Среди прочих ребят, с частью которых подружился, мальчишка оказался в крепости близ самой столицы – Лайета. Высокие каменные стены шириной в, как говорили, десять метров, огромный плац в центре, где каждое утро они встречали рассвет, постигая военное искусство. Общая работа даже, если дело касалось готовки или уборки. Оружие, пока деревянное, и небольшой лес, раскинувшийся позади укреплений. В нём можно было иногда гулять, с условием обязательного возвращения до закрытия ворот. Старожилы говорили, иногда там командиры учили молодняк ориентироваться на местности и преодолевать препятствия, которые подкидывала сама матушка-природа.

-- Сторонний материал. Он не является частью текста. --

-- ==== Sys2Proof/Laws/Ops.lean ====
section
/-! SUPPORT. For each shared operation, once, what it can do; the provers cite these instead of unfolding. -/

namespace Sys2Proof.Machine

/-! ### Outcomes -/

@[simp] theorem andThen_next (s : State) (f : State → Out) : andThen (.next s) f = f s := rfl
@[simp] theorem andThen_fault (r : Fault) (f : State → Out) : andThen (.fault r) f = .fault r := rfl
@[simp] theorem andThen_refused (r : Refusal) (f : State → Out) : andThen (.refused r) f = .refused r := rfl

theorem andThen_eq_next {o : Out} {f : State → Out} {t : State} :
    andThen o f = .next t ↔ ∃ s, o = .next s ∧ f s = .next t := by
  cases o <;> simp

/-! ### Pins -/

theorem pins_eq (s : State) : s.pins = s.pinsAt 0 := rfl

@[simp] theorem pinsAt_cons_zero (s : State) (p : Pins) (ps : List Pins) (h : s.stim = p :: ps) :
    s.pinsAt 0 = p := by simp [State.pinsAt, h]

/-- The pins depend on the stimulus and the tick count only. -/
theorem pinsAt_congr {s t : State} (hs : s.stim = t.stim) (hn : s.now = t.now) (k : Nat) :
    s.pinsAt k = t.pinsAt k := by simp [State.pinsAt, hs, hn]

/-- Ending a tick moves the pins one tick on. -/
@[simp] theorem endTick_pinsAt (s : State) (k : Nat) : s.endTick.pinsAt k = s.pinsAt (k + 1) := by
  simp [State.pinsAt, Nat.add_comm 1 k, Nat.add_assoc]

/-- Placed pins are the pins of the next tick. -/
@[simp] theorem withPins_pins (s : State) (p : Pins) : (s.withPins p).pins = p := rfl

/-! ### The queue -/

theorem qPush_room {s : State} (w : Word) (h : s.q.length < s.cfg.qdepth) :
    s.qPush w = { s with q := s.q ++ [w], qOvf := false } := by simp [State.qPush, h]

theorem qPush_full {s : State} (w x : Word) (rest : List Word) (hq : s.q = x :: rest)
    (h : s.cfg.qdepth ≤ s.q.length) :
    s.qPush w = { s with q := rest ++ [w], qOvf := true, events := s.events ++ [.overflow x] } := by
  rw [State.qPush, if_neg (by omega)]
  simp [hq]

/-- A push writes the queue, the overflow strobe and the events, and nothing else; the pushed word is the newest. -/
theorem qPush_cases (s : State) (w : Word) :
    (s.qPush w = { s with q := s.q ++ [w], qOvf := false } ∧ (s.q.length < s.cfg.qdepth ∨ s.q = [])) ∨
    (∃ x rest, s.q = x :: rest ∧ s.cfg.qdepth ≤ s.q.length ∧
      s.qPush w = { s with q := rest ++ [w], qOvf := true, events := s.events ++ [.overflow x] }) := by
  by_cases h : s.q.length < s.cfg.qdepth
  · exact .inl ⟨qPush_room w h, .inl h⟩
  · rcases hq : s.q with _ | ⟨x, rest⟩
    · exact .inl ⟨by simp [State.qPush, hq], .inr rfl⟩
    · exact .inr ⟨x, rest, rfl, by rw [← hq]; omega, qPush_full w x rest hq (by omega)⟩

/-- A pop takes the head. -/
theorem qPop_cons {s : State} {w : Word} {rest : List Word} (h : s.q = w :: rest) :
    s.qPop = some (w, { s with q := rest }) := by simp [State.qPop, h]

theorem qPop_nil {s : State} (h : s.q = []) : s.qPop = none := by simp [State.qPop, h]

/-! ### The push of a cell -/

theorem pushCount_full : pushCount 15#4 = 16#5 := by decide

theorem pushCount_partial (c : BitVec 4) (h : c ≠ 15#4) :
    pushCount c ≠ 16#5 ∧ (pushCount c).setWidth 4 = c + 1#4 := by
  revert c; decide

/-- A data push that does not complete a word: shift and count. -/
theorem pushBit_partial {s : State} (b : Bool) (h : s.cnt ≠ 15#4) :
    s.pushBit b = { s with sr := shiftIn s.sr b, cnt := s.cnt + 1#4 } := by
  simp [State.pushBit, (pushCount_partial s.cnt h).1, (pushCount_partial s.cnt h).2]

/-- The sixteenth data push: the shifted word is enqueued and the count starts again. -/
theorem pushBit_full {s : State} (b : Bool) (h : s.cnt = 15#4) :
    s.pushBit b =
      ({ s with
          sr := shiftIn s.sr b
          cnt := 0#4
          events := s.events ++ [.enqueue (shiftIn s.sr b)] } : State).qPush (shiftIn s.sr b) := by
  simp [State.pushBit, h, pushCount_full, State.complete]

/-- Everything a data push can do. -/
theorem pushBit_cases (s : State) (b : Bool) :
    (s.cnt ≠ 15#4 ∧ s.pushBit b = { s with sr := shiftIn s.sr b, cnt := s.cnt + 1#4 }) ∨
    (s.cnt = 15#4 ∧ (s.q.length < s.cfg.qdepth ∨ s.q = []) ∧
      s.pushBit b = { s with
        sr := shiftIn s.sr b
        cnt := 0#4
        q := s.q ++ [shiftIn s.sr b]
        qOvf := false
        events := s.events ++ [.enqueue (shiftIn s.sr b)] }) ∨
    (∃ x rest, s.cnt = 15#4 ∧ s.q = x :: rest ∧ s.cfg.qdepth ≤ s.q.length ∧
      s.pushBit b = { s with
        sr := shiftIn s.sr b
        cnt := 0#4
        q := rest ++ [shiftIn s.sr b]
        qOvf := true
        events := s.events ++ [.enqueue (shiftIn s.sr b)] ++ [.overflow x] }) := by
  by_cases h : s.cnt = 15#4
  · rw [pushBit_full b h]
    rcases qPush_cases { s with sr := shiftIn s.sr b, cnt := 0#4, events := s.events ++ [.enqueue (shiftIn s.sr b)] }
      (shiftIn s.sr b) with ⟨he, hr⟩ | ⟨x, rest, hq, hl, he⟩
    · exact .inr (.inl ⟨h, hr, he⟩)
    · exact .inr (.inr ⟨x, rest, h, hq, hl, he⟩)
  · exact .inl ⟨h, pushBit_partial b h⟩

/-! ### Countdowns -/

/-- A countdown has run down exactly when its number is 0. -/
theorem countdown_eq_zero {n : Nat} (x : BitVec n) : x = 0#n ↔ x.toNat = 0 := by
  rw [← BitVec.toNat_inj]; simp

/-- A countdown that has not run down does not wrap when it is decremented (R19, R20, R21). -/
theorem countdown_pred {n : Nat} {x : BitVec n} (h : x ≠ 0#n) : (x - 1#n).toNat = x.toNat - 1 := by
  have hx : x.toNat ≠ 0 := fun h0 => h ((countdown_eq_zero x).2 h0)
  rcases n with _ | n
  · exact absurd (BitVec.of_length_zero) h
  · have h1 : (1#(n + 1)).toNat = 1 := by simp
    rw [BitVec.toNat_sub_of_le (by rw [BitVec.le_def, h1]; omega), h1]

/-! ### The capture window -/

theorem windowTick_zero {s : State} (h : s.win = 0#_) : s.windowTick = s.expire := by simp [State.windowTick, h]

theorem windowTick_pos {s : State} (h : s.win ≠ 0#_) : s.windowTick = { s with win := s.win - 1#_ } := by
  rw [State.windowTick, if_neg h]

/-! ### The build -/

/-- The build of the reset state is legal (R7). -/
theorem build_wf : Config.build.wf = true := by
  unfold Config.build
  split
  · assumption
  · decide

end Sys2Proof.Machine
end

Мальчишка свыкся со всем, кроме одного – и это было причиной, по которой он действительно жалел о том времени, когда единственной заботой было пасти коров, да помогать батьке по хозяйству. Командиры любили наличие бесплатной рабочей силы: кто-то брал новобранцев себе в поместье, потаскать тяжёлые брёвна, поработать руками; кто-то приставлял к семье, когда супружница выходила в город за продуктами. Некоторые, и эти были хуже всего, брали с собой наивный, надеявшийся на приключения молодняк, когда им нужна была подставка. Кому как везло, но в данном случае – под стрелы.
Вспомнив, где находился, мальчишка тряхнул головой, скидывая на сторону неровно стриженную чёлку, и поспешно вложил в протянутую ладонь новую стрелу.
Тетива вновь затрещала, державшаяся целой из последних сил.
– Сударь, там ведь…
В его сторону даже не посмотрели. Подавая ещё одну стрелу, мальчишка едва слышно кашлянул и выпрямил спину.
– Сударь генерал, разрешите обратиться.
Стоило начать говорить по уставу, как на него соизволили посмотреть – пусть и ненадолго. Поймав внимание генерала, мальчишка предложил сбегать посмотреть, что за птицу удалось подстрелить, но в ответ только головой покачали.
– Я здесь не за дичью. Как закончу, можешь забрать – на кухню отнесёшь, приготовишь.
Другие командиры были… другими. Хмурясь слегка, мальчишка осмотрел того, с которым проводил день в качестве помощника, и почувствовал, как сердце пропустило удар. Он был в армии уже полгода и за это время давно должен был запомнить, какие чины как выглядят. «Дурак эдакий,– подумал про себя бедняга, стискивая в руках оставшиеся не использованными пять стрел,– это же великий генерал, чтоб тебя!»
Их крепость целиком и полностью принадлежала этому тави. Другие четыре каждый имели в управлении свою такую же. Этот, если послушать ворчавших порой командиров, был слишком мягким – им, по крайней мере, так казалось.